I mentioned the pure file idea to avoid using any dynamic allocation. It
can be made to work, not efficient, but can execute correctly.

> There are many simple utilities that can't generate any out until they
> have all the input (sort and tac on my Ubuntu systems come to mind) but
> the good ones will be designed to work on non-seekable inputs.
>
>> Loading the entire plaintext into memory is more convenient for me at
>> this stage, so to speak.
>
> Then that's the way to go, but you don't need to know the input size
> beforehand.

You are right. I can combine the first pass or first call to
ct_crypt_round in ct_crypt with the first read of each byte within the
plaintext. It would perform multiple tasks under a single loop.

I do not need to read each byte to get a file size. Although, Barts
ftell aside for a moment... Which might be faster and more efficient
than a dynamic container. My code, with NDEBUG _undefined_, already
handles memory issues, so far I cannot find any crap lurking around in
there. There are no memory overruns no matter how many times the file
changes during encryption or decryption.

I need to add something to the pre-alpha code:
_____________
#if defined (NDEBUG)
#error Sorry, NDEBUG is not safe wrt ver:0.0.0 pre-alpha!
#endif
_____________

;^)

> You describe the code as embryonic pre-alpha, so it's just something to
> consider for later.

Exactly right. The next version of the code will be up on github,
perhaps with a makefile.

Thanks again Ben. :^)

[Ben Bacarisse]

"Chris M. Thomasson" <invalid_chr...@invalid.invalid> writes:

> On 8/28/2018 4:49 PM, Ben Bacarisse wrote:

<snip>

>> I was not precise enough with my question. I should have asked why do
>> you need to know the size before you read the data?
>
> Just to quickly knock out a mock impl wrt a single dynamic allocation
> instead of a growing dynamic container.

OK.

<snip>

>> No need for anything that complex -- just read the data into a buffer
>> that grows, or into some other structure that grows.
>
> I mentioned the pure file idea to avoid using any dynamic
> allocation. It can be made to work, not efficient, but can execute
> correctly.

I don't know what you mean. I suspect we are talking a cross purposes.

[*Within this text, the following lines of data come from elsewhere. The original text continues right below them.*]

/-- A tier with an active claim, GRANTED and STOPPING, and one without, its head WAITING; the hazard arc of each reaches
the GRANTED claim of tier 6. -/
theorem test_witness_TierHardFaultFreezesRetiresStops :
    (let s := crowded (.granted legGrant)
     s.HandlesUnique ∧ (s.tier 5).fault = none ∧ (s.tier 5).cfg.enabled = true ∧ (s.tier 5).standing = some ⟨7300, 5400⟩ ∧
       s.activeClaim 5 = some (0, leg (.granted legGrant))) ∧
      (let s := crowded (.stopping legGrant)
       s.HandlesUnique ∧ s.activeClaim 5 = some (0, leg (.stopping legGrant))) ∧
      (let s := crowded .waiting
       s.HandlesUnique ∧ (s.tier 5).fault = none ∧ (s.tier 5).cfg.enabled = true ∧
         (s.tier 5).standing = some ⟨7300, 5400⟩ ∧ s.activeClaim 5 = none) ∧
      (hazardArc hall.globals.stopMargin ⟨7300, 5400⟩).overlaps legGrant.arc = true :=
  ⟨⟨crowded_unique _, by decide +kernel⟩, ⟨crowded_unique _, by decide +kernel⟩, ⟨crowded_unique _, by decide +kernel⟩,
    by decide +kernel⟩

/-- R127 to R129: a tier that faults while idle has its WAITING claims retired and the neighbour in its standing arc's
hazard arc stopped; its rest pose is its projected pose. -/
theorem test_hard_fault_while_idle :
    (let u := (crowded .waiting).hardFault 5 .creep none ⟨10065, 100⟩
     u.record 0 == none && u.record 1 == none && (u.tier 5).legs == [] && u.waitList == [] &&
       u.record 2 == some { leg (.stopping legGrant) with handle := ⟨6, 0⟩ } && u.projectedPose 5 == ⟨10000, 100⟩) = true := by
  decide +kernel

theorem test_witness_FaultCaptureLatchesFirstHardFault :
    let soft : FaultRecord := ⟨.seqGap, some 5, none, none, .run⟩
    let hard : FaultRecord := ⟨.hallStop, none, none, none, .run⟩
    hall.capture = none ∧ soft.kind.isHard = false ∧ hard.kind.isHard = true ∧
      ({ hall with capture := some soft } : State).capture = some soft ∧
      ({ hall with capture := some hard } : State).capture = some hard ∧ (frozen.tier 5).fault = some .lease := by decide +kernel

/-- The four classes at the longest identifier of tier 5, each at its needed length and one byte below it; a FIFO with
room for one, and a full one. -/
theorem test_witness_MpFrameOfEnabledTier :
    let h : Handle := ⟨5, 3⟩
    let full : State := { hall with mpFifo := List.replicate 16 (.cancel h) }
    hall.resetHeld = false ∧ hall.mpPort.link ≠ .busOff ∧ (hall.tier h.tier).cfg.enabled = true ∧
      MpClass.report.ident h = 0x085 ∧ MpClass.claim.ident h = 0x217 ∧ MpClass.cancel.ident h = 0x297 ∧
      MpClass.release.ident h = 0x317 ∧ MpClass.report.neededLength ≤ (List.replicate 7 (0 : Byte)).length ∧
      MpClass.cancel.neededLength ≤ ([] : List Byte).length ∧
      (List.replicate 5 (0 : Byte)).length < MpClass.release.neededLength ∧
      ({ hall with mpFifo := List.replicate 15 (.cancel h) } : State).mpFifo.length < 16 ∧ full.mpFifo.length = 16 := by
  decide +kernel

theorem test_witness_MpFrameIgnoredWithoutRecord :
    (hall.resetHeld = false ∧ ({ hall with mpPort := ⟨256, 0, .busOff, ⟨false, false⟩⟩ } : State).mpPort.link = .busOff) ∧
      (hall.mpPort.link ≠ .busOff ∧ (⟨.fd, true, false, 0x085, []⟩ : Frame).extended = true) ∧
      (∀ (c : MpClass) h, (⟨.fd, false, false, 0x098, []⟩ : Frame).ident = c.ident h → (hall.tier h.tier).cfg.enabled = false) ∧
      (taken hall (.cancel ⟨4, 0⟩)).mpFifo = [.cancel ⟨4, 0⟩] ∧ (hall.tier 4).cfg.enabled = false := by
  refine ⟨by decide +kernel, by decide +kernel, ?_, rfl, by decide +kernel⟩
  intro c h e
  cases c <;> simp only [MpClass.ident] at e <;> omega

theorem test_witness_LinkErrorsAndRecoveries :
    hall.resetHeld = false ∧ hall.mpPort.link ≠ .busOff ∧ hall.cpPort.link ≠ .busOff ∧
      ({ hall with mpPort := ⟨256, 0, .busOff, ⟨false, false⟩⟩ } : State).mpPort.link = .busOff ∧
      ({ hall with cpPort := ⟨256, 0, .busOff, ⟨false, false⟩⟩ } : State).cpPort.link = .busOff := by decide

/-- The highest mailbox alone pending; a NOTICE in transmission in ON-LINE and in PASSIVE. -/
theorem test_witness_NoticeStartsCompletesOrFails :
    (let s : State := { hall with mailboxes := hall.mailboxes.set 95 ⟨.free, .reset, true⟩ }
     s.resetHeld = false ∧ s.mpPort.link ≠ .busOff ∧ s.mpTx = none ∧ s.mailboxes[(95 : Fin 96)].pending = true ∧
       ∀ k : Fin 96, k < 95 → s.mailboxes[k].pending = false) ∧
      let s : State := { hall with mpTx := some ⟨⟨5, 0⟩, .free, .short⟩ }
      s.mpTx = some ⟨⟨5, 0⟩, .free, .short⟩ ∧ s.mpPort.link = .onLine ∧
        ({ s with mpPort := ⟨128, 0, .passive, ⟨false, false⟩⟩ } : State).mpPort.link = .passive := by decide +kernel

/-- For the handle 5.0: an occupied handle; CONFIG; UNPLACED; FAULTED; each bad field at its first bad value; a distance of
32,768; a ceiling one below the envelope; a full table. -/
theorem test_witness_ClaimIgnoredOrRefused :
    let h : Handle := ⟨5, 0⟩
    let d := claimData 7
    let entry : MpEntry := .claim h d
    let other : Claim := { leg .waiting with handle := ⟨6, 0⟩ }
    let full : State := { hall with records := Vector.replicate 64 (some other) }
    ((taken moving entry).EntryDue entry [] ∧ (taken moving entry).Holds 0 (leg (.granted legGrant))) ∧
      ((taken setup entry).EntryDue entry [] ∧ (∀ i, (taken setup entry).record i = none) ∧ (taken setup entry).mode = .config) ∧
      (taken hall entry).EntryDue entry [] ∧
      ((∀ i, (taken hall entry).record i = none) ∧ (taken hall entry).mode ≠ .config ∧
      ({ hall with tiers := hall.tiers.set 5 { tier5 with standing := none } } : State).tierState 5 = .unplaced ∧
      ({ hall with tiers := hall.tiers.set 5 { tier5 with fault := some .creep } } : State).tierState 5 = .faulted ∧
      hall.tierState 5 = .idle ∧ byteAt (u8 4 ++ d.drop 1) 0 ∉ [1, 2, 3] ∧ 1 < byteAt ([1, 2] ++ d.drop 2) 1 ∧
      450 < word16At ([2, 0, 0, 0] ++ u16 451 ++ [0]) 4 ∧ 7 < byteAt (claimData 8) 6 ∧
      claimMotion d = some (.both .cw 16000 300) ∧
      (admissionGeometry cfg5 globals1 (.slew .cw 42768) (hall.projectedPose 5)).dist = 32768 ∧
      ceilingOver (Vector.replicate 256 299) ⟨6627, 12746⟩ < 300 ∧ (∀ i, full.record i ≠ none)) ∧
      ∀ i c, full.Holds i c → c.handle ≠ h := by
  refine ⟨⟨taken_due _ _ (by decide +kernel), by unfold State.Holds; decide +kernel⟩,
    ⟨taken_due _ _ (by decide +kernel), by decide +kernel, by decide +kernel⟩, taken_due _ _ (by decide +kernel),
    by decide +kernel, ?_⟩
  intro i c hc e
  have held : some ({ leg .waiting with handle := ⟨6, 0⟩ } : Claim) = some c := by
    unfold State.Holds State.record at hc
    simpa using hc
  rw [← Option.some.inj held] at e
  exact absurd e (by decide)

/-- Records 1 and 2 hold claims of equal and of less urgent priority; record 0 is the lowest FREE one. -/
def queued : State :=
  { hall with
    records := ((Vector.replicate 64 none).set 1 (some { leg .waiting with handle := ⟨6, 0⟩ })).set 2
      (some { leg .waiting with handle := ⟨7, 0⟩, priority := 3 })
    waitList := [1, 2] }

theorem queued_record (i : RecNo) : queued.record i =
    if i = 1 then some { leg .waiting with handle := ⟨6, 0⟩ }
    else if i = 2 then some { leg .waiting with handle := ⟨7, 0⟩, priority := 3 } else none := by
  revert i
  decide +kernel

theorem test_witness_ClaimAcceptedBindsLowestFreeRecord :
    let h : Handle := ⟨5, 0⟩
    let d := claimData 2
    let s := taken queued (.claim h d)
    let geo := admissionGeometry (s.tier h.tier).cfg s.globals (.both .cw 16000 300) (s.projectedPose h.tier)
    s.EntryDue (.claim h d) [] ∧ (∀ j c, s.Holds j c → c.handle ≠ h) ∧
      (s.mode ≠ .config ∧ s.tierState h.tier ≠ .unplaced ∧ s.tierState h.tier ≠ .faulted ∧
        claimMotion d = some (.both .cw 16000 300) ∧ byteAt d 6 ≤ 7 ∧ geo.dist ≤ 32767 ∧
        geo.hi ≤ ceilingOver s.ceilings geo.arc ∧ s.record 0 = none) ∧ (∀ j, j < 0 → s.record j ≠ none) ∧
      s.waitList = [1] ++ [2] ∧
      (∀ j ∈ [(1 : RecNo)], ∃ c, s.Holds j c ∧ c.priority ≤ max (byteAt d 6) (s.tier h.tier).cfg.bestPriority) ∧
      (∀ j ∈ [(2 : RecNo)], ∃ c, s.Holds j c ∧ max (byteAt d 6) (s.tier h.tier).cfg.bestPriority < c.priority) ∧
      (hall.tier 5).legs = [] ∧ (moving.tier 5).legs.getLast? = some 0 ∧
      moving.claimAt ⟨5, 0⟩ = some (0, leg (.granted legGrant)) ∧ frozen.claimAt ⟨5, 0⟩ = some (0, leg (.frozen legGrant)) := by
  refine ⟨taken_due _ _ (by decide +kernel), ?_, by decide +kernel, fun j hj => absurd hj (by simp), rfl, ?_, ?_,
    by decide +kernel⟩
  · intro j c hc e
    have held := (queued_record j).symm.trans hc
    split_ifs at held with h1 h2
    · rw [← Option.some.inj held] at e
      exact absurd e (by decide)
    · rw [← Option.some.inj held] at e
      exact absurd e (by decide)
  · intro j hj
    rw [List.mem_singleton.mp hj]
    exact ⟨_, by unfold State.Holds; exact queued_record 1, by decide +kernel⟩
  · intro j hj
    rw [List.mem_singleton.mp hj]
    exact ⟨_, by unfold State.Holds; exact queued_record 2, by decide +kernel⟩

theorem test_witness_CancelByClaimState :
    let h : Handle := ⟨5, 0⟩
    let e : MpEntry := .cancel h
    ((taken hall e).EntryDue e [] ∧ ∀ i, (taken hall e).record i = none) ∧
      ((taken waiting e).EntryDue e [] ∧ (taken waiting e).claimAt h = some (0, leg .waiting)) ∧
      ((taken moving e).EntryDue e [] ∧ (taken moving e).claimAt h = some (0, leg (.granted legGrant))) ∧
      ((taken stopping e).EntryDue e [] ∧ (taken stopping e).claimAt h = some (0, leg (.stopping legGrant))) ∧
      (taken frozen e).EntryDue e [] ∧ (taken frozen e).claimAt h = some (0, leg (.frozen legGrant)) := by
  intros
  and_intros <;> first | exact taken_due _ _ (by decide +kernel) | decide +kernel

theorem test_witness_ScanRequestByModeAndRunning :
    let halted : State := { waiting with mode := .halt }
    let unmarked : State := { waiting with scan := { Scan.idle with running := true } }
    (halted.mode ≠ .run ∧ ∃ i ∈ halted.waitList, halted.marked i = true) ∧
      (({ unmarked with mode := .halt } : State).scan.running = true ∧ ∀ i ∈ unmarked.waitList, unmarked.marked i = false) ∧
      (waiting.mode = .run ∧ waiting.scan.running = true ∧ ∃ i ∈ waiting.waitList, waiting.marked i = true) ∧
      (unmarked.mode = .run ∧ unmarked.waitList ≠ []) ∧ (hall.mode = .run ∧ hall.waitList = []) ∧ hall.scan.running = false ∧
      (unmarked.scan.running = true ∧ unmarked.scan.rescan = false) ∧
      ({ unmarked with scan := { unmarked.scan with rescan := true } } : State).scan.rescan = true := by decide +kernel

/-- With claim 5.0 alone WAITING the wait list is exact. -/
theorem waiting_list_exact : waiting.WaitListExact := by
  have held : waiting.Holds 0 (leg .waiting) := by
    unfold State.Holds
    decide +kernel
  refine ⟨by decide, fun i => ⟨fun h => ⟨_, (List.mem_singleton.mp h) ▸ held, rfl⟩, fun ⟨_, hc, _⟩ => ?_⟩,
    List.pairwise_singleton _ _⟩
  exact List.mem_singleton.mpr (leg_only rfl hc).1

>> There are many simple utilities that can't generate any out until they
>> have all the input (sort and tac on my Ubuntu systems come to mind) but
>> the good ones will be designed to work on non-seekable inputs.
>>
>>> Loading the entire plaintext into memory is more convenient for me at
>>> this stage, so to speak.
>>
>> Then that's the way to go, but you don't need to know the input size
>> beforehand.
>
> You are right. I can combine the first pass or first call to
> ct_crypt_round in ct_crypt with the first read of each byte within the
> plaintext. It would perform multiple tasks under a single loop.

Yes, we definitely have crossed wires. Sorry about that. I am at a
disadvantage because I've don't know what your program does. I was only
suggesting you consider making the program work with non-seekable inputs.

<snip>
--
Ben.

[Rosario19]

On Wed, 29 Aug 2018 09:32:29 -0700, Keith Thompson wrote:

>Rosario19 <R...@invalid.invalid> writes:
>> On Wed, 29 Aug 2018 00:49:14 +0100, Ben Bacarisse wrote:
>>>No need for anything that complex -- just read the data into a buffer
>>>that grows, or into some other structure that grows.
>>
>> if the file change its size, from the time that it is read the 1 time
>> to the time is read the 2 time
>>
>> it the size expecially grow
>>
>> it means something not good happen, someone search buffer overflow?
>>
>> so stop the program with error code "file can not grow during the
>> process of traslation" would be the right path
>
>That depends on what the program is doing. A program that processes its
>input as a stream doesn't need to care whether the file is growing.
>"tail -f" is one simple example. (Note that "tail -f" works fine with
>pipes, which don't have a defined size.)

for using as stream, there would be need a fixed size buffer

for using as a file, in the first pass for calculate the size one
could compute one signature variable (example sum all the char read in
that variable) so if the file change its size or its content from one
external program or by the user, the program catch the error and
return error for one wrong translation (because file change during
translation)

[Chris M. Thomasson]

It loads an input file (plaintext or ciphertext) into memory, then
performs the following algorithm on the buffer wrt the ct_crypt and
ct_crypt_round functions:

http://funwithfractals.atspace.cc/ct_cipher

After that, it saves the buffer to an output file (plaintext or ciphertext)

The ct_encrypt function encrypts a certain number of, ideally TRNG,
bytes directly into the ciphertext. This is the SK.rand_n variable in my
crude little paper. Hard coded at 32 bytes with a SK.hash_algo of sha256
and an 8-byte HMAC password of "Password". ;^)

The secret key is:
___________________
SK.hmac_key = "Password"; // 8 bytes
SK.hash_algo = sha256;
SK.rand_n = 32;
___________________

A chiphertext is SK.rand_n larger than the original.


The ct_decrypt function simply disregards those random bytes after the
decrypt cycle is completed.

> I was only
> suggesting you consider making the program work with non-seekable inputs.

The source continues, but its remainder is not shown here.